Aim of the exercise:
Using the listing below, please count the lines that contain the string "Decoded". Only the number is wanted.

##### Records for this exercise

/-- Every completion leaves the invariant. -/
theorem complete_inv (d : Decoded) {s : State} (h : s.DataInv) : (complete d s).Inv := by
  cases d with
  | instr i =>
    cases i with
    | parse => exact parse_inv h
    | deriveIv => exact deriveIv_inv h
    | decrypt src => exact decrypt_inv src h
    | decryptTelegram => exact decryptTelegram_inv h
    | loadKey => exact loadKey_inv h
  | badOpcode => exact raiseRequest_inv (by decide) h
  | reservedBits => exact raiseRequest_inv (by decide) h

/-! The host's events. -/

/-- A mapped byte of TEL_BUF lies below TEL_MAX (R48, R62). -/
theorem locate_telBuf_lt {telMax o i : Nat} (h : locate telMax o = some (.telBuf i)) : i < telMax := by
  unfold locate at h
  split_ifs at h with _ _ _ _ _ hi
  · obtain ⟨r, _, hr⟩ := Option.map_eq_some_iff.1 h
    cases hr
  · cases h
  · cases h
  · exact Loc.telBuf.inj (Option.some.inj h) ▸ hi
  · cases h

/-- A stored byte keeps TEL_BUF canonical and inside TEL_MAX. -/
theorem storeAt_telBuf_canonical (o : Nat) (b : Byte) {s : State} (hwf : s.telBuf.wf)
    (hin : s.telBuf.within s.telMax.toNat) :
    (storeAt o b s).telBuf.wf ∧ (storeAt o b s).telBuf.within s.telMax.toNat := by
  unfold storeAt
  split
  · next l hl =>
    cases l with
    | ctl r k => cases r <;> exact ⟨hwf, hin⟩
    | iv i => exact ⟨hwf, hin⟩
    | keyIn i => exact ⟨hwf, hin⟩
    | telBuf i => exact ⟨Memory.write_wf hwf i b, Memory.write_within hin (locate_telBuf_lt hl) b⟩
    | ptBuf i => exact ⟨hwf, hin⟩
  · exact ⟨hwf, hin⟩

/-- A stored byte leaves TEL_MAX, which is hardwired (R38). -/
theorem storeAt_telMax (o : Nat) (b : Byte) (s : State) : (storeAt o b s).telMax = s.telMax := by rw [storeAt_frame]

/-- The stored bytes of a write keep TEL_BUF canonical and inside TEL_MAX. -/
theorem storeBytes_telBuf_canonical (o : Nat) (bs : List Byte) {s : State} (hwf : s.telBuf.wf)
    (hin : s.telBuf.within s.telMax.toNat) :
    (storeBytes o bs s).telBuf.wf ∧ (storeBytes o bs s).telBuf.within s.telMax.toNat := by
  induction bs generalizing o s with
  | nil => exact ⟨hwf, hin⟩
  | cons b bs ih =>
    obtain ⟨hwf', hin'⟩ := storeAt_telBuf_canonical o b hwf hin
    rw [← storeAt_telMax o b s] at hin' ⊢
    exact ih (o + 1) hwf' hin'

theorem storeBytes_inv (o : Nat) (bs : List Byte) {s : State} (h : s.Inv) : (storeBytes o bs s).Inv := by
  obtain ⟨hcmd, hcodes, ho, hp, hrec, hkey, hmax, htwf, htin, hpwf, hpin⟩ := h
  obtain ⟨htwf', htin'⟩ := storeBytes_telBuf_canonical o bs htwf htin
  rw [storeBytes_frame]
  exact ⟨hcmd, hcodes, ho, hp, hrec, hkey, hmax, htwf', htin', hpwf, hpin⟩

theorem issue_inv (v : Word) {s : State} (hr : s.inReset = false) (h : s.Inv) : (issue v s).Inv := by
  obtain ⟨_, hrest⟩ := h
  exact ⟨⟨rfl, fun hn => by simp [hr] at hn⟩, hrest⟩

theorem assertReset_inv {s : State} (h : s.Inv) : (assertReset s).Inv := by
  obtain ⟨_, _, _, _, _, _, hmax, _⟩ := h
  obtain ⟨_, ho, hp⟩ := coherent_of_no_decryption (s := assertReset s) rfl rfl rfl rfl rfl
  have hcodes : (assertReset s).CodesLegal := by simp [State.CodesLegal, assertReset, State.resetWith]
  exact ⟨⟨rfl, fun _ => rfl⟩, hcodes, ho, hp, fun _ => ⟨rfl, rfl, rfl, rfl⟩, fun _ => rfl, hmax,
    Memory.nil_wf, Memory.nil_within _, Memory.nil_wf, Memory.nil_within _⟩

theorem releaseReset_inv {s : State} (h : s.Inv) : (releaseReset s).Inv := by
  obtain ⟨⟨hbusy, _⟩, hrest⟩ := h
  exact ⟨⟨hbusy, fun hn => by simp at hn⟩, hrest⟩

/-- Every effect of a host event keeps the invariant. -/
theorem HostEffect.inv {s t : State} {e : HostEvent} (he : HostEffect s e t) (h : s.Inv) : t.Inv := by
  cases he with
  | unchanged => exact h
  | draw => exact h
  | busError => exact h
  | hazard => exact h
  | issue v _ hr => exact issue_inv v hr h
  | store a n v => exact storeBytes_inv _ _ h
  | assertReset => exact assertReset_inv h
  | releaseReset => exact releaseReset_inv h

/-- Settles O49: a completion leaves the invariant whatever ran (`complete_inv`), and a host event keeps it
(`HostEffect.inv`); the invariant does not see the host's list, the answers and the lag. -/
theorem stepKeepsTheInvariant : Obligations.StepKeepsTheInvariant := by
  intro s t h hstep
  rcases step_effect hstep with ⟨w, _, _, rfl⟩ | ⟨_, _, rfl⟩ | ⟨e, rest, u, es, rs, _, _, he, rfl⟩
  · exact complete_inv (decode w) h.dataInv
  · exact h
  · have hu : u.Inv := he.inv h
    exact hu

end Sys2Proof.Machine
end

section
/-! The claims about what a step changes of BUSY, of the key and of the fault bits. Each has a lemma about the effects of a
host event; the completions are covered by one lemma, that every completion is a `finish`. -/

namespace Sys2Proof.Machine

/-! What the completions and the host's events leave of these fields. -/

/-- The sticky bits, KEY_VALID and KEY of two states agree. -/
abbrev SameFaultsAndKey (s t : State) : Prop :=
  t.haz = s.haz ∧ t.busErr = s.busErr ∧ t.keyValid = s.keyValid ∧ t.key = s.key

/-- An attempt writes nothing (R172). -/
theorem afterAttempt_sameFaultsAndKey (ct : List Byte) (s : State) : SameFaultsAndKey s (afterAttempt ct s) := by
  unfold afterAttempt
  split
  · exact ⟨rfl, rfl, rfl, rfl⟩
  · exact ⟨rfl, rfl, rfl, rfl⟩

theorem decryptSlice_eq_finish (src : IvSrc) (s : State) :
    ∃ e d u, decryptSlice src s = finish e d u ∧ SameFaultsAndKey s u := by
  have h := afterAttempt_sameFaultsAndKey (ciphertext s) s
  rcases decryptSlice_cases src s with ⟨_, _, hs⟩ | ⟨_, _, _, hs⟩
  · exact ⟨_, _, _, hs, h⟩
  · exact ⟨_, _, _, hs, h⟩

theorem twoAttempts_sameFaultsAndKey (ct : List Byte) (s : State) : SameFaultsAndKey s (twoAttempts ct s) := by
  have h := afterAttempt_sameFaultsAndKey ct s
  have h' := afterAttempt_sameFaultsAndKey ct (afterAttempt ct s)
  simp only [SameFaultsAndKey, h] at h'
  rcases twoAttempts_cases ct s with ⟨_, _, hs⟩ | ⟨_, _, _, _, _, hs⟩ | ⟨_, _, _, _, _, _, hs⟩
  · exact hs ▸ h
  · exact hs ▸ h'
  · exact hs ▸ h'

/-- The parse and the attempts of DECRYPT_TELEGRAM, named (R230). -/
theorem parseAndDecrypt_eq (s : State) : parseAndDecrypt s =
    twoAttempts (ciphertext (storeDerivedIv (parseHeader s))) (storeDerivedIv (parseHeader s)) := rfl

theorem parseAndDecrypt_sameFaultsAndKey (s : State) : SameFaultsAndKey s (parseAndDecrypt s) := by
  simpa [SameFaultsAndKey, parseAndDecrypt_eq] using twoAttempts_sameFaultsAndKey
    (ciphertext (storeDerivedIv (parseHeader s))) (storeDerivedIv (parseHeader s))

/-- Every completion but that of LOAD_KEY ends a command without a write of the key or of a sticky bit. -/
theorem complete_eq_finish {c : Decoded} (hc : c ≠ .instr .loadKey) (s : State) :
    ∃ e d u, complete c s = finish e d u ∧ SameFaultsAndKey s u := by
  cases c with
  | instr i =>
    cases i with
    | parse =>
      rcases parse_cases s with ⟨_, hs⟩ | ⟨_, _, hs⟩ | ⟨_, _, hs⟩
      · exact ⟨_, _, _, hs, rfl, rfl, rfl, rfl⟩
      · exact ⟨_, _, _, hs, rfl, rfl, rfl, rfl⟩
      · exact ⟨_, _, _, hs, rfl, rfl, rfl, rfl⟩
    | deriveIv =>
      rcases deriveIv_cases s with ⟨_, hs⟩ | ⟨_, hs⟩
      · exact ⟨_, _, _, hs, rfl, rfl, rfl, rfl⟩
      · exact ⟨_, _, _, hs, by simp [SameFaultsAndKey]⟩
    | decrypt src =>
      rcases decrypt_cases src s with ⟨_, hs⟩ | ⟨_, _, hs⟩ | ⟨_, _, _, hs⟩
      · exact ⟨_, _, _, hs, rfl, rfl, rfl, rfl⟩
      · exact ⟨_, _, _, hs, rfl, rfl, rfl, rfl⟩
      · simpa only [complete, hs] using decryptSlice_eq_finish src s
    | decryptTelegram =>
      rcases decryptTelegram_cases s with ⟨_, hs⟩ | ⟨_, _, hs⟩ | ⟨_, _, _, hs⟩ | ⟨_, _, _, hs⟩
      · exact ⟨_, _, _, hs, rfl, rfl, rfl, rfl⟩
      · exact ⟨_, _, _, hs, rfl, rfl, rfl, rfl⟩
      · exact ⟨_, _, _, hs, rfl, rfl, rfl, rfl⟩
      · exact ⟨_, _, _, hs, parseAndDecrypt_sameFaultsAndKey s⟩
    | loadKey => exact absurd rfl hc
  | badOpcode => exact ⟨_, _, _, rfl, rfl, rfl, rfl, rfl⟩
  | reservedBits => exact ⟨_, _, _, rfl, rfl, rfl, rfl, rfl⟩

##########

Response to the task:
2